◆ **What this task involves**: Please copy out each line of the entries in which "dispatching" appears.

##### Extracted records

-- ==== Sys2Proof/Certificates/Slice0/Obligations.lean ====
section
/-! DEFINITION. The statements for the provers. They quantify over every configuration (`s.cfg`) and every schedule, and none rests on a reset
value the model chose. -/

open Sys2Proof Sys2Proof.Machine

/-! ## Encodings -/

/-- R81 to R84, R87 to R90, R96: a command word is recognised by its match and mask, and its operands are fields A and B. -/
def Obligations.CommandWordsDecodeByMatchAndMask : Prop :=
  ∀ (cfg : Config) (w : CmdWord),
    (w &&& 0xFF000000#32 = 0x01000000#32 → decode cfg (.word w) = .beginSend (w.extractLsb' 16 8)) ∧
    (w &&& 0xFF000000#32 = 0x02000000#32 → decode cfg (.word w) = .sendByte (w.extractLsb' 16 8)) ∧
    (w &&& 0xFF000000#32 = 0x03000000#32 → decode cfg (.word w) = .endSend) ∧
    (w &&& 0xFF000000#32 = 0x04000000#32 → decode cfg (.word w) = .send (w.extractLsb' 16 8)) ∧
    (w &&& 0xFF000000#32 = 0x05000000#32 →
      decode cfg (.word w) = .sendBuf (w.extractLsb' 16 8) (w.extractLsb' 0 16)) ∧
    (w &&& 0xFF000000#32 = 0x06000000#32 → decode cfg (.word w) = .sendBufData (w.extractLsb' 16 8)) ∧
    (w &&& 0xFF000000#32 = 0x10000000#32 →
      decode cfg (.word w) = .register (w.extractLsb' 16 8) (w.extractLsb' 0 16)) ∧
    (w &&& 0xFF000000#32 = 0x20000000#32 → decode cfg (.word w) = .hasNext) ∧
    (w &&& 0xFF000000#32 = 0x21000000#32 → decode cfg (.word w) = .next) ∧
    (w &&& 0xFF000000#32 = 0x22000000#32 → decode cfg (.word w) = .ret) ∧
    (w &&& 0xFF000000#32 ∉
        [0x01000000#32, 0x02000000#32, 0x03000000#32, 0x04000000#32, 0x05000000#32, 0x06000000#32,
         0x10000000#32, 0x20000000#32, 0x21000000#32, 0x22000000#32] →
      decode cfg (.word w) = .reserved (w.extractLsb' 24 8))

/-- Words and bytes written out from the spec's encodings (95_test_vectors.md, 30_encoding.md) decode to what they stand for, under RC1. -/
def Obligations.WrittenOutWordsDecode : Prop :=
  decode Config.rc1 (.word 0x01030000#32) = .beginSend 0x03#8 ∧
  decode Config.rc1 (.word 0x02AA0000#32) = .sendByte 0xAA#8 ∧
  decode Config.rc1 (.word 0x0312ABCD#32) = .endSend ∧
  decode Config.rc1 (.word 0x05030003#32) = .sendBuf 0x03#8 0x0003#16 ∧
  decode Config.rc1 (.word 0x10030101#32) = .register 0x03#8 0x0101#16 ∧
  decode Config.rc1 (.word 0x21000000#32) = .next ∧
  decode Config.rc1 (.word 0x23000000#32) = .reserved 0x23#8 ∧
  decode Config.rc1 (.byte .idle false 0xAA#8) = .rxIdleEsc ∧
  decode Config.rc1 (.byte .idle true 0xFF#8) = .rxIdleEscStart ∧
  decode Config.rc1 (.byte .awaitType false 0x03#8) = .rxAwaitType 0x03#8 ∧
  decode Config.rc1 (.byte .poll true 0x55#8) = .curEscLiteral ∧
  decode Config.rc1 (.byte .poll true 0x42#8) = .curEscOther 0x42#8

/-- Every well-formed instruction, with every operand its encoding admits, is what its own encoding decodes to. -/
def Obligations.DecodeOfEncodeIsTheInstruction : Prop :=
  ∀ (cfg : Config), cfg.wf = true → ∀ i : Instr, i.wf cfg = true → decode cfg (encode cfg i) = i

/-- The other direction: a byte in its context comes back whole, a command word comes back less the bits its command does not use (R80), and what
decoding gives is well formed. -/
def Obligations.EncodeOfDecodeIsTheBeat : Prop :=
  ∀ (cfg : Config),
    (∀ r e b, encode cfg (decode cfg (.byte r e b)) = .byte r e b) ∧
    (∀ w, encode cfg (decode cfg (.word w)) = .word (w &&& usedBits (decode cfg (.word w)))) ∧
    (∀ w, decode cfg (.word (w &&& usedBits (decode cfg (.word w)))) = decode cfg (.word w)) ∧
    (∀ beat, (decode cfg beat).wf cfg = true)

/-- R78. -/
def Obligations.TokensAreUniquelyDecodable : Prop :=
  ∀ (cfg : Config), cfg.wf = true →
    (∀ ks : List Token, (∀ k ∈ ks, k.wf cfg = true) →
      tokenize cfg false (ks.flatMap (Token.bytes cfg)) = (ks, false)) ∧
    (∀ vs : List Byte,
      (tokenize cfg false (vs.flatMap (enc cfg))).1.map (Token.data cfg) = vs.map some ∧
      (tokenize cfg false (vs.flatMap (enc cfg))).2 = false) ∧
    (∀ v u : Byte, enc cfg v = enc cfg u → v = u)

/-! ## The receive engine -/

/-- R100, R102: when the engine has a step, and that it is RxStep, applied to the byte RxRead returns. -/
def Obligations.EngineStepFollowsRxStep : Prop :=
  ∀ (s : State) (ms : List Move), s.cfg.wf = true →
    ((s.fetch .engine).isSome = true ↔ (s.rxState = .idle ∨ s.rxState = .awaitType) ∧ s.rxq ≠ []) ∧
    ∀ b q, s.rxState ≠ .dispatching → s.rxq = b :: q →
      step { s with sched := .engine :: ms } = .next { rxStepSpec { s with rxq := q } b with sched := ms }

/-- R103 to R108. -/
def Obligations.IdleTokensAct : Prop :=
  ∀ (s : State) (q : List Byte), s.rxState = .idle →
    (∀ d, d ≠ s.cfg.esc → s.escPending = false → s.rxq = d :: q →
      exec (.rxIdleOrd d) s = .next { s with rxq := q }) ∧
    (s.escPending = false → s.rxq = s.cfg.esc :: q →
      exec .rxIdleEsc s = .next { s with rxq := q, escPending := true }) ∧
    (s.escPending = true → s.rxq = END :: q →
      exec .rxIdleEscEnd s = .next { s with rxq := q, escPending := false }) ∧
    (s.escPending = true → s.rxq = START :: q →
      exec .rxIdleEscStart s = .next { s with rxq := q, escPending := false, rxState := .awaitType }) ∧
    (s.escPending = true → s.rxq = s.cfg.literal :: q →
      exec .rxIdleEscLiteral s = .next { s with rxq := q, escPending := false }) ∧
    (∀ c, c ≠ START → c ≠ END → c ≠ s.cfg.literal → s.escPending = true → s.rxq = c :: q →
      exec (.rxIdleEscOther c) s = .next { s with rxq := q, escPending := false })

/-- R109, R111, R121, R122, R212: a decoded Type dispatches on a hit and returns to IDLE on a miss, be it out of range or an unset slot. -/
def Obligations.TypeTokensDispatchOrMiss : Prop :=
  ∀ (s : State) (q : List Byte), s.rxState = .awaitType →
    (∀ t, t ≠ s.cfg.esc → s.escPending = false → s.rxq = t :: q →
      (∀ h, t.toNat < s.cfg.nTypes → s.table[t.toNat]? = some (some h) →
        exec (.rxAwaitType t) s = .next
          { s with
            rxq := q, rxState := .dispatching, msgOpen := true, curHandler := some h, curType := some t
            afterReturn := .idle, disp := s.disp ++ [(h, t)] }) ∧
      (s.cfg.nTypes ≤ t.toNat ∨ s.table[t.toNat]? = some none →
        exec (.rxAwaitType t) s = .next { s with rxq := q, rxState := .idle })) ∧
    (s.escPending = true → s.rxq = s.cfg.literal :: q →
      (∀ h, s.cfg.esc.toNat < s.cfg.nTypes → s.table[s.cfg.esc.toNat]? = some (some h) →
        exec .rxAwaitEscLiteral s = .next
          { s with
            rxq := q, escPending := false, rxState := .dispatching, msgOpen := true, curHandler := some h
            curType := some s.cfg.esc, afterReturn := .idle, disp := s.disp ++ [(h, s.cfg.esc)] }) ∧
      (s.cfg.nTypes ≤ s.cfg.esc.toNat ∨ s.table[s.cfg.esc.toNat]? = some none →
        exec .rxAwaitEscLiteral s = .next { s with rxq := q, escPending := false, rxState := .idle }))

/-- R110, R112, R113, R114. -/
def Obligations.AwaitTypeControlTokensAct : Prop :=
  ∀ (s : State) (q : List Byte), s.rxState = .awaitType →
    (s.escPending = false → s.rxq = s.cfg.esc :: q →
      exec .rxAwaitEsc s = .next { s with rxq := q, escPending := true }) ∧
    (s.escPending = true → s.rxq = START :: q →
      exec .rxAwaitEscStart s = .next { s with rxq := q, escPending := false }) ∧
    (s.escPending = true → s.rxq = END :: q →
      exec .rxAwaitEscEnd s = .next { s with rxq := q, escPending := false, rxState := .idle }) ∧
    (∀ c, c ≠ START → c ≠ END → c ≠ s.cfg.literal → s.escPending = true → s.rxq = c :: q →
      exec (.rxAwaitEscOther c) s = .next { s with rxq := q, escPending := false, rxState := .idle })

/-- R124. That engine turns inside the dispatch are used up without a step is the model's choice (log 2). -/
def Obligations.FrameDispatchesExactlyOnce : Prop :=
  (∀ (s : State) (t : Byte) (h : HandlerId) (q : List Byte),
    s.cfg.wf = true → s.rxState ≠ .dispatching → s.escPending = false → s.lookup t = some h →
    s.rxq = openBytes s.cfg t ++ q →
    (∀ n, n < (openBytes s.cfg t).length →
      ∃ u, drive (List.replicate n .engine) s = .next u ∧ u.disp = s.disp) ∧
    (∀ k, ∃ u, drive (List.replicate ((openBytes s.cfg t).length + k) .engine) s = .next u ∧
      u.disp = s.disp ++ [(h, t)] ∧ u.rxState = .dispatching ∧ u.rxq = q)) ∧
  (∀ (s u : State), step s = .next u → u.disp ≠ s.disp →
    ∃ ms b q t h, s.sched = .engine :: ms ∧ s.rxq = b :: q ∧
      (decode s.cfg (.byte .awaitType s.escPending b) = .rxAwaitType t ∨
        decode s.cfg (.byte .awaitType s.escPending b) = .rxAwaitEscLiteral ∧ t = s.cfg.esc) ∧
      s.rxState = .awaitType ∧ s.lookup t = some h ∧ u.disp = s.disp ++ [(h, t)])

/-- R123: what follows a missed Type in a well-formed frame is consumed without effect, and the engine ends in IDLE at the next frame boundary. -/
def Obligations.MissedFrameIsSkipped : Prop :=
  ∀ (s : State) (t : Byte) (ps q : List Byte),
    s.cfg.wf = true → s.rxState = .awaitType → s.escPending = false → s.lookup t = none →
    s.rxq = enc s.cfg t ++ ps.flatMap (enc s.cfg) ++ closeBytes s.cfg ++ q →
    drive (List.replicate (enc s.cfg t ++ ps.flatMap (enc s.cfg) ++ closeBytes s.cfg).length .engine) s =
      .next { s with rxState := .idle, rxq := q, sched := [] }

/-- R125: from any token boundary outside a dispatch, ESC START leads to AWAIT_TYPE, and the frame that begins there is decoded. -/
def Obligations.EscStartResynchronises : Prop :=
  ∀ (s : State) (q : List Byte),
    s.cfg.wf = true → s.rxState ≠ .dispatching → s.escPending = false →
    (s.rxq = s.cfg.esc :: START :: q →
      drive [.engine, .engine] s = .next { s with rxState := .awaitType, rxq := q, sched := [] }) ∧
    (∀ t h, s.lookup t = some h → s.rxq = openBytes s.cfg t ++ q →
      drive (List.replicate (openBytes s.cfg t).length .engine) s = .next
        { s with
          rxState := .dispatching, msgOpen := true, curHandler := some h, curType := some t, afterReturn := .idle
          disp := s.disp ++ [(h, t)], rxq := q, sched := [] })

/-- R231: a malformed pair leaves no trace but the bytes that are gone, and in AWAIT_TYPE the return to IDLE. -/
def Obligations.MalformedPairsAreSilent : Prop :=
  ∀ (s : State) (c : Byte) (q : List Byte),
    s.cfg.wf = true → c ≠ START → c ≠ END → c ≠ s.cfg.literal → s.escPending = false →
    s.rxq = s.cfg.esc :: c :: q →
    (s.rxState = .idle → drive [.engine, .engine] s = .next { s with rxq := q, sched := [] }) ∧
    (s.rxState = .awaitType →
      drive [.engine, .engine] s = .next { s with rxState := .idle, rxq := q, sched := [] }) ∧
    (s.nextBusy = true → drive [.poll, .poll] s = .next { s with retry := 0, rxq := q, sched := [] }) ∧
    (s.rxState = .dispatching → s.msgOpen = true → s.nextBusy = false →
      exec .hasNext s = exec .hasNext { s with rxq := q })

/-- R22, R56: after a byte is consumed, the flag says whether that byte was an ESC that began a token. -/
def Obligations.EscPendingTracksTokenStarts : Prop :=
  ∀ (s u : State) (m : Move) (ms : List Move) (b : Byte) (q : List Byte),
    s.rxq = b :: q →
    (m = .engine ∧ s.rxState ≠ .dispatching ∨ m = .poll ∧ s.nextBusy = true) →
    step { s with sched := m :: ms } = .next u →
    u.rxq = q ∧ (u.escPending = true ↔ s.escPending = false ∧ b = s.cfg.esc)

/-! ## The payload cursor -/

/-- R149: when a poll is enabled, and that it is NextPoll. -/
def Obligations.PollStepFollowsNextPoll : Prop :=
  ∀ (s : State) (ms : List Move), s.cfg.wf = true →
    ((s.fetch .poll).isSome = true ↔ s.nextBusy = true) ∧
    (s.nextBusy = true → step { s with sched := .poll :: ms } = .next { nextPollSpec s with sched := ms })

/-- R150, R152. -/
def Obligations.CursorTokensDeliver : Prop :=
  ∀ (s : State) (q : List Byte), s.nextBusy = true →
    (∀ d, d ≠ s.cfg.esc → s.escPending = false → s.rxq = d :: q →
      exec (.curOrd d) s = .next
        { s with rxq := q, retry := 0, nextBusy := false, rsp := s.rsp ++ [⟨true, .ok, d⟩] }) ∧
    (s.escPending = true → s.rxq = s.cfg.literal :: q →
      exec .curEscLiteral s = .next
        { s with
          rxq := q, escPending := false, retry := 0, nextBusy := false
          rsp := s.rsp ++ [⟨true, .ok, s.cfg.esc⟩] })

##########

◆ **Task response**:
    ∀ b q, s.rxState ≠ .dispatching → s.rxq = b :: q →
            rxq := q, rxState := .dispatching, msgOpen := true, curHandler := some h, curType := some t
            rxq := q, escPending := false, rxState := .dispatching, msgOpen := true, curHandler := some h
    s.cfg.wf = true → s.rxState ≠ .dispatching → s.escPending = false → s.lookup t = some h →
      u.disp = s.disp ++ [(h, t)] ∧ u.rxState = .dispatching ∧ u.rxq = q)) ∧
    s.cfg.wf = true → s.rxState ≠ .dispatching → s.escPending = false →
          rxState := .dispatching, msgOpen := true, curHandler := some h, curType := some t, afterReturn := .idle
    (s.rxState = .dispatching → s.msgOpen = true → s.nextBusy = false →
    (m = .engine ∧ s.rxState ≠ .dispatching ∨ m = .poll ∧ s.nextBusy = true) →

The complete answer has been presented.